The amount of speech-making varies greatly 15% of the text in the Man of Law's Tale, 35% in the Knight's Tale depending on the amount in his separate sources. Holton's subsection 'Complaint', on complaint as a form of commentary ...
... generated by characters inside their own stories, provides valuable insights into Ovid's legacy refracted through Boethius. As centerpiece of this book, the chapter 'Rhetoric' remind us of a rich tradition of Chaucerian criticism going back to John M. Manly's 1926 British Academy lecture Chaucer and the Rhetoricians and carried forward admirably by James J. Murphy in studies such as Rhetoric in the Middle Ages (1974). Here the English poet's practices are striking when compared to his Continental sources. Notwithstanding some showy references to Cicero, Chaucer absorbed these rhetorical techniques in a wholly unsystematic way from his French models and applied them in Thomas Sabo Charms a highly artificial, self-conscious strategy of presentation. Holton responds to Lee Patterson's reading of the Knight's Tale as 'fragmented' by devices such as referent and dinumeratio in order to show how these techniques were already present in his Italian source and serve to expose the contractedness of the made-up literary text no differently from Chaucer's other adaptations. The subsection 'Alliteration' considers the interesting question of how Chaucer exploited the effects from Latin rhetoric while remaining alert to the implications of Middle English alliterative verse in contemporary works like Sir Garvain and the Green Knight. His alliteration remains ornate rather than structural, looking forward to the aureate style of the fifteenth century.

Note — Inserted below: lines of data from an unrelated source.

-- ==== Sys2Proof/Proofs/CheckOrder.lean ====
section
/-! PROOF. What a write of `CMD` does: an illegal word, the first failing check, or completion (30_encoding.md R77, R79,
R81). -/

namespace Sys2Proof.Machine

/-- A write of an illegal word fails with `InvalidCommand`, and that is its whole effect (R77). -/
theorem step_of_illegalWord {s : State} {w : Word} (hw : WritesCmd s w) (hill : IllegalWord w) :
    step s = .next (failedWith 5#4 { s with pending := s.pending.tail }) := by
  rw [step_writesCmd hw, issue]
  cases hd : decode w with
  | ok i => exact absurd ⟨i, hd⟩ ((illegalWord_iff_not_decodes w).1 hill)
  | error e => rfl

/-- Settles O5: the decoder rejects exactly R77's words. -/
theorem illegalWordRaisesInvalidCommand : Obligations.IllegalWordRaisesInvalidCommand :=
  fun _ w hw => ⟨step_of_illegalWord hw, fun h => not_not.1 (mt (illegalWord_iff_not_decodes w).2 h)⟩

/-- Settles O12: the step is `exec`, which reports its first failing check or completes. -/
theorem commandsFollowTheCheckOrder : Obligations.CommandsFollowTheCheckOrder := by
  rintro s u w hw rfl
  refine ⟨step_of_illegalWord hw, fun i _ hd => ?_⟩
  rw [cmdWriteRunsTheDecodedCommand.1 s w i hw hd]
  exact ⟨reportsFirstFailure i _, fun hc => ⟨_, exec_of_clear hc, rfl, rfl⟩⟩

/-- Settles O13: only a raised error sets `FAIL`, and it comes from the first failing check. -/
theorem failedCommandWritesOnlyFailAndErr : Obligations.FailedCommandWritesOnlyFailAndErr := by
  intro i s t h hf
  rcases exec_cases h with ⟨e, he, rfl⟩ | ⟨-, rfl⟩
  · obtain ⟨c, hc, rfl⟩ := firstFailure_of_error he
    exact ⟨c, hc, raise_eq_failedWith c s⟩
  · cases hf

end Sys2Proof.Machine
end

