-- ==== Sys2Proof/Decode.lean ====
section
/-! DEFINITION. The commands that words of the table spell. The table gives bits to none of its rows. -/

namespace Sys2Proof

/-- The command a word of the table spells: no row has bits, so no word spells one. -/
def decodeTableWord (_nbits _w : Nat) : Option Instr := none

end Sys2Proof
end

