-- ==== Sys2Proof/Machine/Numeric.lean ====
section
/-! DEFINITION. The number formats (R95, R96), rounding (R101, R102), conversion (R105-R107), exact arithmetic on
values (R97, R113) and the stochastic rounding generator (R103). -/

namespace Sys2Proof.Machine

/-- A value of any format: (-1)^neg * m * 2^e, an infinity, or NaN (R95-R97). -/
inductive Num
  | nan
  | inf (neg : Bool)
  | fin (neg : Bool) (m : Nat) (e : Int)
deriving DecidableEq, Repr

/-- Which special encodings a floating-point format has (R96). -/
inductive Specials
  | ieee
  | nanOnly
  | none
deriving DecidableEq, Repr

/-- The layout of an element (R95). MXINT8 is an integer scaled by 2^-6. -/
inductive Elem
  | float (eb mb bias : Nat) (sp : Specials)
  | int (w : Nat)
  | mxint
deriving DecidableEq, Repr

def Elem.fp32 : Elem := .float 8 23 127 .ieee
def Elem.bf16 : Elem := .float 8 7 127 .ieee
def Elem.fp16 : Elem := .float 5 10 15 .ieee
def Elem.e4m3 : Elem := .float 4 3 7 .nanOnly
def Elem.e5m2 : Elem := .float 5 2 15 .ieee
def Elem.e3m2 : Elem := .float 3 2 3 .none
def Elem.e2m3 : Elem := .float 2 3 1 .none
def Elem.e2m1 : Elem := .float 2 1 1 .none
def Elem.int8 : Elem := .int 8
def Elem.int32 : Elem := .int 32

/-- The format codes (R71). -/
def elemOf : Nat → Option Elem
  | 0x0 => some .fp32
  | 0x1 => some .bf16
  | 0x2 => some .fp16
  | 0x3 => some .e4m3
  | 0x4 => some .e5m2
  | 0x5 => some .int8
  | 0x6 => some .int32
  | 0x8 => some .e4m3
  | 0x9 => some .e5m2
  | 0xA => some .e3m2
  | 0xB => some .e2m3
  | 0xC => some .e2m1
  | 0xD => some .mxint
  | _ => none

/-- The MX formats among the codes of R71. -/
def isMx (fmt : Nat) : Bool := decide (0x8 ≤ fmt) && decide (fmt ≤ 0xD)

/-- The formats of R71 that are not MX. -/
def isPlain (fmt : Nat) : Bool := decide (fmt ≤ 0x6)

def Elem.width : Elem → Nat
  | .float eb mb _ _ => 1 + eb + mb
  | .int w => w
  | .mxint => 8

/-- The value of `w` low bits of `b` in two's complement. -/
def toSigned (w b : Nat) : Int :=
  if b % 2 ^ w < 2 ^ (w - 1) then Int.ofNat (b % 2 ^ w) else Int.ofNat (b % 2 ^ w) - Int.ofNat (2 ^ w)

/-- `w` bits holding `i` in two's complement. -/
def ofSigned (w : Nat) (i : Int) : Nat := (i % Int.ofNat (2 ^ w)).toNat

/-- The value an element's bits stand for (R95, R96). -/
def Elem.decode : Elem → Nat → Num
  | .int w, b => let i := toSigned w b; .fin (decide (i < 0)) i.natAbs 0
  | .mxint, b => let i := toSigned 8 b; .fin (decide (i < 0)) i.natAbs (-6)
  | .float eb mb bias sp, b =>
    let neg := b.testBit (eb + mb)
    let ex := b / 2 ^ mb % 2 ^ eb
    let man := b % 2 ^ mb
    if ex == 0 then .fin neg man (1 - Int.ofNat bias - Int.ofNat mb)
    else if sp == .ieee && ex == 2 ^ eb - 1 then (if man == 0 then .inf neg else .nan)
    else if sp == .nanOnly && ex == 2 ^ eb - 1 && man == 2 ^ mb - 1 then .nan
    else .fin neg (2 ^ mb + man) (Int.ofNat ex - Int.ofNat bias - Int.ofNat mb)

The final chapter 'Figurative Language' makes the surprising discovery that Chaucer, departing from his sources, was wary of metaphorical language and tended to avoid similes, especially the sort of extended epic similes offered by the Teseida. The English poet followed Ovid's habit of clustering or 'stacking' similes for high-style descriptions of emotional suffering or Chaucer being Chaucer as a means of playful overkill. He prized his text's smooth surface undisturbed by figurative language with open-ended meanings. Fond of the proverbial, Chaucer shows no inclination to complicated analogies looking forward to the show-off practices of the Metaphysical poets, whose literary ancestor was clearly Langland? Here again Chaucer evades comparison with Piers Plowman by avoiding the sorts of half-allegorical, half-metaphorical language that makes his great contemporary's poetry so challenging, and so prone to religious and political appropriations.

Though hardly a poet given to mere ornamentation, Chaucer surpasses his great unac?knowledged authority Boccaccio as a self-reflexive writer who constantly draws attention to the artificial construction of the text placed before the reader indeed very much directing his work to readers, not listeners, with his rhetorical gestures. Here Holton's limited selection of texts proves most unsatisfying. With the Filostra to as the known source, Troilus would have served beautifully for this analysis because of its textbook examples of rhetorical tricks: the stanza-long simile comparing the Trojan prince to Bayard the horse in Book I; the apostrophe to Criseyde's empty house in Book V; the anaphora ratcheting up the emotions near the conclusion.